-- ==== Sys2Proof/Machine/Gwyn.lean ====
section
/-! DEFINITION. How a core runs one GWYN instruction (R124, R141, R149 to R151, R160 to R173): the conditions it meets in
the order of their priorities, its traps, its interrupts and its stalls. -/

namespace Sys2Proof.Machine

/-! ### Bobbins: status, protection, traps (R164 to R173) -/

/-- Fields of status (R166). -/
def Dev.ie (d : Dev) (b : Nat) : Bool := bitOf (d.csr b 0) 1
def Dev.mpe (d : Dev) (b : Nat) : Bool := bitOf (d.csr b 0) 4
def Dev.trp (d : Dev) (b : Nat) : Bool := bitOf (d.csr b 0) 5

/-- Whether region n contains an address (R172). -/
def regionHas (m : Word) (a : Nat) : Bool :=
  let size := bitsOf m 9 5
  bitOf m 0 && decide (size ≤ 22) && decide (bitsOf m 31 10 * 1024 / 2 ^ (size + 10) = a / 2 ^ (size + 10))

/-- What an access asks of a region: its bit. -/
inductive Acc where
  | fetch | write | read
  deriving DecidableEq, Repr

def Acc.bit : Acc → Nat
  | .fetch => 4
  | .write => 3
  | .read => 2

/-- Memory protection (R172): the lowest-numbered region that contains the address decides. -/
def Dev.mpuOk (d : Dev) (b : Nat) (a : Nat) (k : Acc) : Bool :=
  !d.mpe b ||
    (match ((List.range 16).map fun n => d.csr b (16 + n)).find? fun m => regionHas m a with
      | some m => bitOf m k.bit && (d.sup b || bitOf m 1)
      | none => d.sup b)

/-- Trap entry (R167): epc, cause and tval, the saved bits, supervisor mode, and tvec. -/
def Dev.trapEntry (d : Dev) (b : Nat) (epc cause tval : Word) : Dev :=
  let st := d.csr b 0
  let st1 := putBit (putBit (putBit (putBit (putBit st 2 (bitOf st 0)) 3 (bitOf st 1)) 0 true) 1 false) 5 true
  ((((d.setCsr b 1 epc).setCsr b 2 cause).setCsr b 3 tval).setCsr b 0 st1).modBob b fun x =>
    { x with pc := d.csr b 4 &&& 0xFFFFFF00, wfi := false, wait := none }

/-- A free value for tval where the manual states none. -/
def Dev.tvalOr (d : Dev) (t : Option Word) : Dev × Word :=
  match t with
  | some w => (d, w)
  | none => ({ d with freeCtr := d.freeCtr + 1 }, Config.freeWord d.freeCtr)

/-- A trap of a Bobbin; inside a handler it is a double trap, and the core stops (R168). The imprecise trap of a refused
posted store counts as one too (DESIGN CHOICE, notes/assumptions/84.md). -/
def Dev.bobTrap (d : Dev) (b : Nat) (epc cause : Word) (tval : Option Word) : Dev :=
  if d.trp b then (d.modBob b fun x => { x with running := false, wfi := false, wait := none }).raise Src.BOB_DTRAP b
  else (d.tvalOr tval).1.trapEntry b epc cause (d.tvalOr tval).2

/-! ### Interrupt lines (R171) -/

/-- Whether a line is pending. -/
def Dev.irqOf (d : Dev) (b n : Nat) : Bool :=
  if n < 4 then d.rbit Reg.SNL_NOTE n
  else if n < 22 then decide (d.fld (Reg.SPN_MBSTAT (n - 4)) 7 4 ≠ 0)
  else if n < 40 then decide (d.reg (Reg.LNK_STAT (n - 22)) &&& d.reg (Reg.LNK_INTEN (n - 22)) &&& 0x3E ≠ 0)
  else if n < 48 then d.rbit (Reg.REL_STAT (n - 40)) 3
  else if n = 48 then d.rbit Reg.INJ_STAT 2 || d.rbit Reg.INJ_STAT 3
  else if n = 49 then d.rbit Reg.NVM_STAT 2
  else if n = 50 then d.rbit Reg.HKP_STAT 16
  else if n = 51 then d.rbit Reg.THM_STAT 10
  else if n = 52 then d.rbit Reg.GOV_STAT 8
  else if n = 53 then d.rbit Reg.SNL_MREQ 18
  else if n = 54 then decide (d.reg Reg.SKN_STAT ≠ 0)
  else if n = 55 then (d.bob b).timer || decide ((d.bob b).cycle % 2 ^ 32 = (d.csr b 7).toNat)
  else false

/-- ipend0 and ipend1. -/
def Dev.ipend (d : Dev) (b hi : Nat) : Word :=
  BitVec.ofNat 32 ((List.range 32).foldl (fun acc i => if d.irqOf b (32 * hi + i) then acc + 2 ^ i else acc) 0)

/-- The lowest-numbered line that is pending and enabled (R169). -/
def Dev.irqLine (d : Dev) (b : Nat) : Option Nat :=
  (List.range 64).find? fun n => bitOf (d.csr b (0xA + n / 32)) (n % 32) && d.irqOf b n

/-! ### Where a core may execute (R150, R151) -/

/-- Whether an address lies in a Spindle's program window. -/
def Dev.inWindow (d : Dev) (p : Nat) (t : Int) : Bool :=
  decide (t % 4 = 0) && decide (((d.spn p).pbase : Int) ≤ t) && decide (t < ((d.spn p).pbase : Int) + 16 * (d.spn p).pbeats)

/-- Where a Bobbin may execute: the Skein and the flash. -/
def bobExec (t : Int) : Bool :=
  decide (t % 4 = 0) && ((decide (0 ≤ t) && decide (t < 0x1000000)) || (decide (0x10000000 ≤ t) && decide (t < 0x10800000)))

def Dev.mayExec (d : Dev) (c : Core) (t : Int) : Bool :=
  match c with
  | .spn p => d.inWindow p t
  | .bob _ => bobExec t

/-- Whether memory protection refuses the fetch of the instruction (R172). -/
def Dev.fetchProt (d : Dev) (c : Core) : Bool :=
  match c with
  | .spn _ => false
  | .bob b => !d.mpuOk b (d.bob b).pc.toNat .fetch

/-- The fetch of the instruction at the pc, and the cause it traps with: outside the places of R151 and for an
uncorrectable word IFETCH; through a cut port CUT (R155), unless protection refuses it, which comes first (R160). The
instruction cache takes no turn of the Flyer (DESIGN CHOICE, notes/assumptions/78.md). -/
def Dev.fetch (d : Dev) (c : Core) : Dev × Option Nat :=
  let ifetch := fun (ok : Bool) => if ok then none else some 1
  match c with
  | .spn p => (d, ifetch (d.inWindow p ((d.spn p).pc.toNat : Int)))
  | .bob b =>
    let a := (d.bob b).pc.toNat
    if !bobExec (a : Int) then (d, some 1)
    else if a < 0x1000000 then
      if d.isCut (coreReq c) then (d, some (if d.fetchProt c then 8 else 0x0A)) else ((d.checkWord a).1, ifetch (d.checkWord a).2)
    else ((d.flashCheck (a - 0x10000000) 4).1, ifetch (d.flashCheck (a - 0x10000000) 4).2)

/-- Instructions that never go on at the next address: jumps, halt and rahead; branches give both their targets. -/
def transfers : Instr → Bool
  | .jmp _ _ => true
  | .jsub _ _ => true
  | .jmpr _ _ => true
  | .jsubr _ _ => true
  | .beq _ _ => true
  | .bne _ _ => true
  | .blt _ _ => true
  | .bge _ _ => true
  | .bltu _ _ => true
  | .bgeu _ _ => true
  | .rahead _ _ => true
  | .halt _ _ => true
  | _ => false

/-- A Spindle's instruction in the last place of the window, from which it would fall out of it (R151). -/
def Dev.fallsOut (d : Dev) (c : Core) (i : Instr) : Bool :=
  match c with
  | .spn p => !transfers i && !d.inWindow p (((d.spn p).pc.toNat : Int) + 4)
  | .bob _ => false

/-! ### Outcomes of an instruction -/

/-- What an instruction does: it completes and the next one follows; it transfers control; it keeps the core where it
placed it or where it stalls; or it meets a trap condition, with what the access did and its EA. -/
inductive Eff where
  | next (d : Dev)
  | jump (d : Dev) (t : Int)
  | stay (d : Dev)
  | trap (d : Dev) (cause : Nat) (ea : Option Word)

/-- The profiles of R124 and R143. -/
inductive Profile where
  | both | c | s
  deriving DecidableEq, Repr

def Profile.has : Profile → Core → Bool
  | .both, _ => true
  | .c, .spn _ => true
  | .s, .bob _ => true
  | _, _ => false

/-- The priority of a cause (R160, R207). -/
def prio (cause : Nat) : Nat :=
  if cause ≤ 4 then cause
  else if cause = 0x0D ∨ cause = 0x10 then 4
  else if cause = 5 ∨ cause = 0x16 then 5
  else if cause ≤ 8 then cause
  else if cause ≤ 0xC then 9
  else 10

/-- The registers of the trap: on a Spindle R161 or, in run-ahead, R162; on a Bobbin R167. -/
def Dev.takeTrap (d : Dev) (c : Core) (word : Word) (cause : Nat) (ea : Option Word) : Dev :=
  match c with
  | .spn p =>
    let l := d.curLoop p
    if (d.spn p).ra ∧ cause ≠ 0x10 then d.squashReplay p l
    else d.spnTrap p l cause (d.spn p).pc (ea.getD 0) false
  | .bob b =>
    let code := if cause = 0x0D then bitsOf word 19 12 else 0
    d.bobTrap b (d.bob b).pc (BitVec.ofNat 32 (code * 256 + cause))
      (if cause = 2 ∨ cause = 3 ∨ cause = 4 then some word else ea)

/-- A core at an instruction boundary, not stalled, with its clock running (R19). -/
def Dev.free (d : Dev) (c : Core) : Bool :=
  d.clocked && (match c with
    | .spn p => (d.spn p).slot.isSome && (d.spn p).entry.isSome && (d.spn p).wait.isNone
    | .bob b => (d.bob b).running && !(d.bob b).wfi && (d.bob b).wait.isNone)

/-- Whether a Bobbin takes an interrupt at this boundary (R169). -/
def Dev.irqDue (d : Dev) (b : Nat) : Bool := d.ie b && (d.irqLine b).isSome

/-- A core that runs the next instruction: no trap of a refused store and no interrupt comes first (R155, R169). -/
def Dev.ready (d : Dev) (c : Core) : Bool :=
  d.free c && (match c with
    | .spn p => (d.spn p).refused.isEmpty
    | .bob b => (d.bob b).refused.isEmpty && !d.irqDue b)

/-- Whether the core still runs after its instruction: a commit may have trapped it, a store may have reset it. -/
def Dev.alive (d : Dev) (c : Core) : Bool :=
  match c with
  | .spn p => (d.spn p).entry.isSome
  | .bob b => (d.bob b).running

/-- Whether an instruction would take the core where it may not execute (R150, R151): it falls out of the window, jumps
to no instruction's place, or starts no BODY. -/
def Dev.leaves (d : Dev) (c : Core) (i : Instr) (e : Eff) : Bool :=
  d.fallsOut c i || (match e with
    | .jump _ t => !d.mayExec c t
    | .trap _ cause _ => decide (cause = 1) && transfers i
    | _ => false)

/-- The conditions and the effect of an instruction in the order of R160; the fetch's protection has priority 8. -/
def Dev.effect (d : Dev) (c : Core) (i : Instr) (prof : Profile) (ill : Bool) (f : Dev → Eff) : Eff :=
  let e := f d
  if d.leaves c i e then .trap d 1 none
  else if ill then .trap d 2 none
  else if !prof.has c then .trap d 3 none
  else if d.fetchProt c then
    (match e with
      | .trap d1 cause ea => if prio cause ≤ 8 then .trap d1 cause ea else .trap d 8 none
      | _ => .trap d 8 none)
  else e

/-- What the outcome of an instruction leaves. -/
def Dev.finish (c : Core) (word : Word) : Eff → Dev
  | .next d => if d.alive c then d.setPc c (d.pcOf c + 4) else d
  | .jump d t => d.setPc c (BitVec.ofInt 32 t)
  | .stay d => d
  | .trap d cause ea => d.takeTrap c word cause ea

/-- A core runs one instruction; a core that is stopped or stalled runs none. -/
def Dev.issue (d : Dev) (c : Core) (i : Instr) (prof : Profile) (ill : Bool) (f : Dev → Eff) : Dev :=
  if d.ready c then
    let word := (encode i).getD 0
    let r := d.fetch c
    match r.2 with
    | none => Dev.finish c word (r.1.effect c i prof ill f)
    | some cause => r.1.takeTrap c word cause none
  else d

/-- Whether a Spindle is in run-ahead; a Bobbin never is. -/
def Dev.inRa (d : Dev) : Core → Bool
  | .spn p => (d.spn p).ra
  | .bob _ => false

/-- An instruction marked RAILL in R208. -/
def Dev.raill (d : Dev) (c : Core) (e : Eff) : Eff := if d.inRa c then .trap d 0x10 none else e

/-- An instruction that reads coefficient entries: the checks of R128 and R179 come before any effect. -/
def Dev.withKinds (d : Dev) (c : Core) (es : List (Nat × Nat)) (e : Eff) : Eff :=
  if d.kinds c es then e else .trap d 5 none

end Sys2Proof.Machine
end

----

Copy each line holding "boundary" from the material above.

Reply to the exercise —
/-- A core at an instruction boundary, not stalled, with its clock running (R19). -/
/-- Whether a Bobbin takes an interrupt at this boundary (R169). -/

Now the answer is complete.